*EXERCISE REQUIREMENTS*
Reproduce exactly the lines of the material beneath, from the line that contains "def execFence (v" to the line that contains "def execAbortBuf (v", both included, and no other lines.

*LISTED RECORDS*

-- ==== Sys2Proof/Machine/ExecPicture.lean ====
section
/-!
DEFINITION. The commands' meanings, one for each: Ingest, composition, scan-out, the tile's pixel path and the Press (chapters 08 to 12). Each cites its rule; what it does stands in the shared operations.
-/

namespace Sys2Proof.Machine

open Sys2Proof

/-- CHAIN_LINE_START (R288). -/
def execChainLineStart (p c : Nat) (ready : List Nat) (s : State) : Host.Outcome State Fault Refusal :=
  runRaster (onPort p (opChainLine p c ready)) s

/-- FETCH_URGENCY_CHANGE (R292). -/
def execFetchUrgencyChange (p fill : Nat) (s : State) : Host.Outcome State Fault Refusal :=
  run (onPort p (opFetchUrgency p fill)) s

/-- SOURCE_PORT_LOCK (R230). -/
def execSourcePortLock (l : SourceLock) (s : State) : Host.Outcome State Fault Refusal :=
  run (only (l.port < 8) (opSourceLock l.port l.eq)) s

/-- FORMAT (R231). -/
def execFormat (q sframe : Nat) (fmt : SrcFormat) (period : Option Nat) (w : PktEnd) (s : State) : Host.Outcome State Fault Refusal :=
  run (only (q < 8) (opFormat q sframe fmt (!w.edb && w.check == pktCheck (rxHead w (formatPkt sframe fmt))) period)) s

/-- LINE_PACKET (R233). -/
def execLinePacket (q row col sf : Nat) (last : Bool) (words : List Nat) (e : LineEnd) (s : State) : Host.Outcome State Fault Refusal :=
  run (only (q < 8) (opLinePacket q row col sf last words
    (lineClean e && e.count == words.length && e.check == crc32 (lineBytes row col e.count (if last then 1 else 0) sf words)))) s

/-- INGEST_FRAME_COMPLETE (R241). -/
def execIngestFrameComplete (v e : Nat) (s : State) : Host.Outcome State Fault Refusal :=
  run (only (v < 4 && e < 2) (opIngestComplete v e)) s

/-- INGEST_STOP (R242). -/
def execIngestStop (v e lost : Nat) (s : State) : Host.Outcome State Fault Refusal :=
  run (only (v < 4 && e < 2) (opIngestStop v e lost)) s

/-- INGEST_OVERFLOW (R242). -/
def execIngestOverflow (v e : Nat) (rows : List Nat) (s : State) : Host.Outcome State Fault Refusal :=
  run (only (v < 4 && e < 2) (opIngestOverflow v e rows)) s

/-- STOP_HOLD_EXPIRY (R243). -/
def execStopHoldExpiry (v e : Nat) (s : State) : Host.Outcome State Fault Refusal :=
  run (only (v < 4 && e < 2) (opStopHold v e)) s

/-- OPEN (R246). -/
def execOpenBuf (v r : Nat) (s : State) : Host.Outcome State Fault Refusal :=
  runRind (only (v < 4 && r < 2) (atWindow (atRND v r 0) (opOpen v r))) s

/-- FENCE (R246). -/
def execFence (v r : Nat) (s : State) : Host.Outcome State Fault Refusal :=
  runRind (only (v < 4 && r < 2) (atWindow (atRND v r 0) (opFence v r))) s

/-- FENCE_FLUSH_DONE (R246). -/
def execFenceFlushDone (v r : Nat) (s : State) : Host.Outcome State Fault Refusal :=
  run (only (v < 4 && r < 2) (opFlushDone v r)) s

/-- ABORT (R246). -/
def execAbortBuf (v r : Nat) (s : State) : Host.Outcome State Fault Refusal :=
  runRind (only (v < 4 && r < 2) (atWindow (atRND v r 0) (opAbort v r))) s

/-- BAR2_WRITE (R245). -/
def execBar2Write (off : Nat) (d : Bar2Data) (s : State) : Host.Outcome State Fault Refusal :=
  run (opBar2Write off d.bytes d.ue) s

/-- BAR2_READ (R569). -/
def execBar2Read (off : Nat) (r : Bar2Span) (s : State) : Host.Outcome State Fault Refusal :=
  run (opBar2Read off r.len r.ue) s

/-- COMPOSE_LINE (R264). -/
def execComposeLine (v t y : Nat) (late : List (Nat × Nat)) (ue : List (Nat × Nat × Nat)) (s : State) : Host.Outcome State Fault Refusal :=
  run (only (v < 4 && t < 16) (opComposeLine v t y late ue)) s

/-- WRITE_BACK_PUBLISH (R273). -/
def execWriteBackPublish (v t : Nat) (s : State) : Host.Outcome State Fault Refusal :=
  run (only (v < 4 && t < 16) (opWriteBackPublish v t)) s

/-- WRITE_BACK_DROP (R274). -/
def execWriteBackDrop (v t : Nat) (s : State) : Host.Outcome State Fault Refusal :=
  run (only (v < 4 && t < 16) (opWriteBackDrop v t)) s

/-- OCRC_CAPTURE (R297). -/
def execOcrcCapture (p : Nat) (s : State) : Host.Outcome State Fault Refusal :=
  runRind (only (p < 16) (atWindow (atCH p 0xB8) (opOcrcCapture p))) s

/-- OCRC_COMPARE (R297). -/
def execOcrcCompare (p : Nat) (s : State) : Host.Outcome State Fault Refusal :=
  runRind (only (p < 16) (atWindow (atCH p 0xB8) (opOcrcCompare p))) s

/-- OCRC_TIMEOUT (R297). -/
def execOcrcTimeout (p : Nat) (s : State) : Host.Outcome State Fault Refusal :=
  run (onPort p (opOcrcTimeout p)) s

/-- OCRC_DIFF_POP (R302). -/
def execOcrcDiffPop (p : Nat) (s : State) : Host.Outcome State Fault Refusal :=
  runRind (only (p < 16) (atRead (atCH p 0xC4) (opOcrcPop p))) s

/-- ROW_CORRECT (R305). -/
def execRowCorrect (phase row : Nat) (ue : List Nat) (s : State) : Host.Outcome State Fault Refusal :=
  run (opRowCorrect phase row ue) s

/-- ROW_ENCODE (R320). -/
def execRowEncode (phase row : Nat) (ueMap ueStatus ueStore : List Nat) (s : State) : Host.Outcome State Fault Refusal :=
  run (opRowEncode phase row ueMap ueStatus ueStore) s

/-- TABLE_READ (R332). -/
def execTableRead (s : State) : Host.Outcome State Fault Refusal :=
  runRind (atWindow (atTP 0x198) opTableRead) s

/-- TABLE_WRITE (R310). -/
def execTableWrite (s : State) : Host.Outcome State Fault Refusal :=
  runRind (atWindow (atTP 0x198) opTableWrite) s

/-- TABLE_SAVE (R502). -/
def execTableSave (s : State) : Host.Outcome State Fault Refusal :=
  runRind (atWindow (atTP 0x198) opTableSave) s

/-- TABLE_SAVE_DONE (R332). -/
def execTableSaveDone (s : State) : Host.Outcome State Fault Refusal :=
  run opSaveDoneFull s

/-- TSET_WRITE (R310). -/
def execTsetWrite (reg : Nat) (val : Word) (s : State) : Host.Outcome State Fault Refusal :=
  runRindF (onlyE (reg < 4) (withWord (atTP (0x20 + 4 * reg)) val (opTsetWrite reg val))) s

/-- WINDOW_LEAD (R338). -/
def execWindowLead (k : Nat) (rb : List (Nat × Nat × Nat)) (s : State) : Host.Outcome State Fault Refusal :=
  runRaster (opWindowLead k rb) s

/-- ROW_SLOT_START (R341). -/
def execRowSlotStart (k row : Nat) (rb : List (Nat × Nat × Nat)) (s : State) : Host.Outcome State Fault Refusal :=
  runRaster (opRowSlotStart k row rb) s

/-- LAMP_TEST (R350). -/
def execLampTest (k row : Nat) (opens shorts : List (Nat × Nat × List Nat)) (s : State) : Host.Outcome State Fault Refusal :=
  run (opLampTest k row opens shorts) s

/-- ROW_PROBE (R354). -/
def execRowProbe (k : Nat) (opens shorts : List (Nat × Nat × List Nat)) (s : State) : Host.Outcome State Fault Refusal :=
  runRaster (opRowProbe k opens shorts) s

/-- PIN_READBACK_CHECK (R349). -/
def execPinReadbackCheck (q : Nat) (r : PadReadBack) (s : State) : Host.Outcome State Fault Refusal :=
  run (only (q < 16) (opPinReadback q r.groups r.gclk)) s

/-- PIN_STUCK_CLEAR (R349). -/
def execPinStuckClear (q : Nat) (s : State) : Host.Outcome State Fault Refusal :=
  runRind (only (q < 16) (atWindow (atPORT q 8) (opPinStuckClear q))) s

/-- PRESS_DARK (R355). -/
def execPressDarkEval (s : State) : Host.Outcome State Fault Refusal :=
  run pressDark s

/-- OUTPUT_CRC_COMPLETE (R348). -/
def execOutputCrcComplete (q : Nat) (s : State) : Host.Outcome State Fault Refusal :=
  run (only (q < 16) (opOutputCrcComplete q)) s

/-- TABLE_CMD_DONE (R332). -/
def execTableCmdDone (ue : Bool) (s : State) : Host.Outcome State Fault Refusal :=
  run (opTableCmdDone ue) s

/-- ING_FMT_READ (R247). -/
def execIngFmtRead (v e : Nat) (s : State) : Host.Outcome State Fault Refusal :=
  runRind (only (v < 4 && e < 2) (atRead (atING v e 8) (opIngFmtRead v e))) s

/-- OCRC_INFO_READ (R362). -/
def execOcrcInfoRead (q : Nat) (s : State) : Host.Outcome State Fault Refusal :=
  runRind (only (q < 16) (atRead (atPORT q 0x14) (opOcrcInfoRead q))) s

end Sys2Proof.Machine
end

*EXERCISE RESPONSE*
def execFence (v r : Nat) (s : State) : Host.Outcome State Fault Refusal :=
  runRind (only (v < 4 && r < 2) (atWindow (atRND v r 0) (opFence v r))) s

/-- FENCE_FLUSH_DONE (R246). -/
def execFenceFlushDone (v r : Nat) (s : State) : Host.Outcome State Fault Refusal :=
  run (only (v < 4 && r < 2) (opFlushDone v r)) s

/-- ABORT (R246). -/
def execAbortBuf (v r : Nat) (s : State) : Host.Outcome State Fault Refusal :=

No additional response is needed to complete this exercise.